**Your assignment**
When you reach the line with "is dropped. -/" in the data below, begin printing lines exactly, and stop once the line with "(chapter 16) -/" has been printed.

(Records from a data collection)
/-- A program image on the shelf (R534, R537). -/
structure ShelfProg where
  bytes : List Nat := []
  auto : Nat := 0
deriving DecidableEq, Repr

/-! ### Heat and coolant (chapters 11, 12) -/

/-- A thermal channel (R444–R447, R450): the last two valid readings, newest first; for REEF_T, FURL_T and TRIP_T the
valid readings in a row above it with the first one's instant, and those in a row at or below it less HYST; readings in a
row invalid and valid, why they were invalid; whether the channel qualifies for the fast round, and since when it has been
cool. -/
structure ThermSt where
  last : List Int := []
  ups : List (Nat × Ns) := [(0, 0), (0, 0), (0, 0)]
  downs : List (Nat × Ns) := [(0, 0), (0, 0), (0, 0)]
  bad : Nat := 0
  good : Nat := 0
  reason : Nat := 0
  wants : Bool := false
  coolSince : Option Ns := none
deriving DecidableEq, Repr

/-- A fan or pump channel (R473–R484): its attempt count and when its state was entered, the latest tach edges and current
samples (newest first), edges since the state was entered, the current band (0 none, 1 OPEN, 2 STALL, 3 RUNNING) and since
when, the moving speed target, the last voltage applied in RUN, the setter's value, tach periods in a row near the
estimate, and whether its next confirmed running is an arrival. -/
structure DriveSt where
  attempt : Nat := 0
  since : Ns := 0
  edges : List Ns := []
  edgeCount : Nat := 0
  isns : List Int := []
  band : Nat := 0
  bandAt : Ns := 0
  speedT : Rat := 0
  lastRun : Nat := 0
  value : Int := 0
  near : Nat := 0
  arrives : Bool := true
  table : Option FanTable := none
deriving DecidableEq, Repr

/-- A leak zone (R504, R505): the first wet sample of the present run, samples in a row that break continuity and that
have it, the state DRYING came from, and whether the latest sample was wet. -/
structure ZoneSt where
  firstWet : Ns := 0
  broken : Nat := 0
  whole : Nat := 0
  came : Nat := 2
  wet : Bool := false
deriving DecidableEq, Repr

/-- An accelerator's branch (R495, R500–R502): k_a, the hottest readings of the last second, whether it has fallen back to
mode 0 and since when its inputs are valid again, and since when its valve is away from its command. -/
structure BranchSt where
  k : Rat := 1
  hots : List (Ns × Int) := []
  fallback : Bool := false
  okSince : Option Ns := none
  offSince : Option Ns := none
deriving DecidableEq, Repr

/-! ### Ethernet sessions (R683–R685) -/

/-- A handshake that has answered INIT: its SESSION, the operator it names, and when it is dropped. -/
structure EthShake where
  port : Nat
  session : Nat
  operator : Nat
  due : Ns
deriving DecidableEq, Repr

/-- An authenticated session: when it opened, the highest SEQ accepted (−1 none), which of the 128 below it have been
accepted (bit k − 1: k below), and records of each direction. -/
structure EthSess where
  port : Nat
  session : Nat
  opened : Ns
  high : Int := -1
  seen : Nat := 0
  got : Nat := 0
  sent : Nat := 0
deriving DecidableEq, Repr

/-! ### Memory and the recorder (chapter 16) -/

/-- A decision that waits to be recorded (Table 16.7): its type, object and VALUE, with what further units hold, and its instant. -/
structure Decision where
  kind : Nat
  obj : ObjId
  at_ : Ns
  value : List Fld
deriving DecidableEq, Repr

/-- A slot frame the ring holds (Table 16.6), one block of 176 bytes for each relay, with the decision records after it; the bytes
of those of class 0 and of class 1; where in the stream it begins, and the stack and the segment of that stack. -/
structure SlotFrame where
  slot : Nat
  csn : Nat := 0
  stale : Nat := 65535
  flags : Nat := 0
  blocks : List (List Nat) := []
  records : List (List Fld) := []
  own : Nat := 0
  turn : Nat := 0
  pos : Nat := 0
  place : Nat × Nat := (0, 0)
deriving DecidableEq, Repr

/-- What a stipple frame's means and extremes cover of one quantity since the last frame (Table 16.10): its samples' sum, number and
extremes. -/
structure Meter where
  sum : Rat := 0
  n : Nat := 0
  high : Rat := 0
  low : Rat := 0
deriving DecidableEq, Repr

/-- One more sample. -/
def Meter.add (m : Meter) (v : Rat) : Meter :=
  { sum := m.sum + v, n := m.n + 1, high := if m.n = 0 ∨ m.high < v then v else m.high, low := if m.n = 0 ∨ v < m.low then v else m.low }

/-- The recorder beside its properties (R647 to R651, Table 16.9): the instant its ring was empty at, Z and when it froze, the
trigger list, the gaps and the poisoned ranges, in slots; the ring's frames, the latest first, and whether the latest still takes
samples; the bytes written so far, the decisions that wait, the commit and the event recorded last, the domain class 1 comes to
next, and the bytes of decision records of the last second; whether the next frame is poisoned; the meters of the stipple interval
that runs, and the domains whose PLAN_SOURCE has been 1 throughout it (R654). -/
structure Recorder where
  start : Ns := 0
  z : Ns := 0
  frozenAt : Ns := 0
  triggers : List (Ns × Nat) := []
  gaps : List (Nat × Nat) := []
  poisoned : List (Nat × Nat) := []
  frames : List SlotFrame := []
  filling : Bool := false
  pos : Nat := 0
  waits : List Decision := []
  seenCsn : Nat := 0
  seenEvents : Nat := 0
  nextDomain : Nat := 0
  extra : Nat := 0
  poison : Bool := false
  meters : Tab Meter := {}
  planned : List Nat := []
deriving DecidableEq, Repr

/-- A stipple frame: its instant, and its three sections (Table 16.10). -/
structure StippleFrame where
  at_ : Ns
  sections : List (List Fld)
deriving DecidableEq, Repr

/-- A running export (R655–R657): what it will write (`data`), its buffers, and on PATH 1 and 2 the bytes and messages so far, those not
acknowledged, and when an acknowledgement or data last came. -/
structure Export where
  origin : Origin
  path : Nat
  content : Nat
  id : Nat
  addr : Nat := 0
  serial : Nat := 0
  room : Nat := 0
  data : List Nat := []
  since : Ns := 0
  next : Nat := 0
  open_ : List Nat := []
  got : Nat := 0
  heard : Ns := 0
deriving DecidableEq, Repr

/-- A corrected word of a DRAM row (R641). -/
structure RowHit where
  stack : Nat
  die : Nat
  row : Nat
  at_ : Ns
deriving DecidableEq, Repr

/-! ### Two-wire buses (chapter 15) -/

/-- What a request of a controller port is for: a pass-through transfer, a PMBus read by its command code, a PMBus write, a
step of a relay's image transfer. -/
inductive BusWork where
  | transfer
  | pmRead (addr code : Nat) (vout : Bool)
  | pmWrite
  | relay (r : Nat)
deriving DecidableEq, Repr

/-- A request of a controller port (R614): its owner (0 FIRMWARE, 1 BURIN, 2 HOST), its command and that command's CSN, its
transactions, its retries and when it was queued. -/
structure BusReq where
  owner : Nat
  origin : Option Origin := none
  csn : Nat := 0
  work : BusWork
  txns : List (List BusSeg)
  retries : Nat
  since : Ns
deriving DecidableEq, Repr

/-- A BUS_RECOVER that waits: its sub-function and CSN, and whether its switch action is done. -/
structure RecCmd where
  origin : Origin
  kind : Nat
  csn : Nat
  acted : Bool
deriving DecidableEq, Repr

/-- A controller port beside its properties (R614–R623): the requests queued, the place in the grant order, the hold with
its transaction, attempt and reads so far, whether that transaction waits for the bus, whether a recovery is due, the
BUS_RECOVERs that wait, and a configuration that waits for the bus to be free. -/
structure BusSt where
  queue : List BusReq := []
  turn : Nat := 0
  hold : Option BusReq := none
  index : Nat := 0
  tries : Nat := 0
  holdSince : Ns := 0
  reads : List (List Nat) := []
  paused : Bool := false
  look : Bool := false
  recCmds : List RecCmd := []
  config : Option Nat := none
deriving DecidableEq, Repr

/-- What became of a step of a relay's image transfer (R704): NEXT_OFFSET and STATUS where they were read. -/
structure RelayDone where
  relay : Nat
  status : Status
  reads : List (List Nat)
deriving DecidableEq, Repr

/-- A target port's byte window and MCTP assembly (R624–R627): pointer, latched TIME, the REQUEST area, MBX_STATUS and REPLY;
the SEQ the next MCTP packet must carry and the bytes assembled, the requester's address, retries of the packet being
sent. -/
structure WinSt where
  ptr : Nat := 0
  time : Ns := 0
  request : Tab Nat := {}
  status : Nat := 0
  reply : List Nat := []
  mctp : Option (Nat × Nat × Nat) := none
  peer : Nat := 0
  retries : Nat := 0
deriving DecidableEq, Repr

/-! ### The stage (chapter 18) -/

/-- The stage beside its properties (R693, R694): the bytes written, the session that holds it, and the VERIFY_STAGE that
runs. -/
structure Stage where
  parts : List (Nat × List Nat) := []
  holder : Option Nat := none
  verifying : Option Origin := none
deriving DecidableEq, Repr

/-- A component entry of a bundle (Table 18.2). -/
structure Comp where
  kind : Nat
  vendor : Nat
  device : Nat
  targets : Nat
  version : Nat
  offset : Nat
  length : Nat
  compat : Nat
  digest : Nat
deriving DecidableEq, Repr

/-- An ETCH that runs (R696, R712): its command, and the plate or the copy it writes. `resets`: it is done, and an ACTIVE record
that resets the device follows (R698). -/
structure Etch where
  origin : Origin
  copy : Bool
  target : Nat
  resets : Bool := false
deriving DecidableEq, Repr

/-- An instance that an update names (R701): its kind (0 controller, 1 relay, 2 accelerator) and index, the DEVICE_ID it is
grouped by, whether it is present, its present and target COMPAT_IDs, and the entry of its image. -/
structure UpdInst where
  kind : Nat
  inst : Nat
  device : Nat
  here : Bool
  compat : Nat
  target : Nat
  comp : Nat
deriving DecidableEq, Repr

/-- One update step (R703): an instance with its present and target versions. -/
structure UpdStep where
  unit : UpdInst
  src : Nat
  dst : Nat
deriving DecidableEq, Repr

**Completed exercise**
/-- A handshake that has answered INIT: its SESSION, the operator it names, and when it is dropped. -/
structure EthShake where
  port : Nat
  session : Nat
  operator : Nat
  due : Ns
deriving DecidableEq, Repr

/-- An authenticated session: when it opened, the highest SEQ accepted (−1 none), which of the 128 below it have been
accepted (bit k − 1: k below), and records of each direction. -/
structure EthSess where
  port : Nat
  session : Nat
  opened : Ns
  high : Int := -1
  seen : Nat := 0
  got : Nat := 0
  sent : Nat := 0
deriving DecidableEq, Repr

/-! ### Memory and the recorder (chapter 16) -/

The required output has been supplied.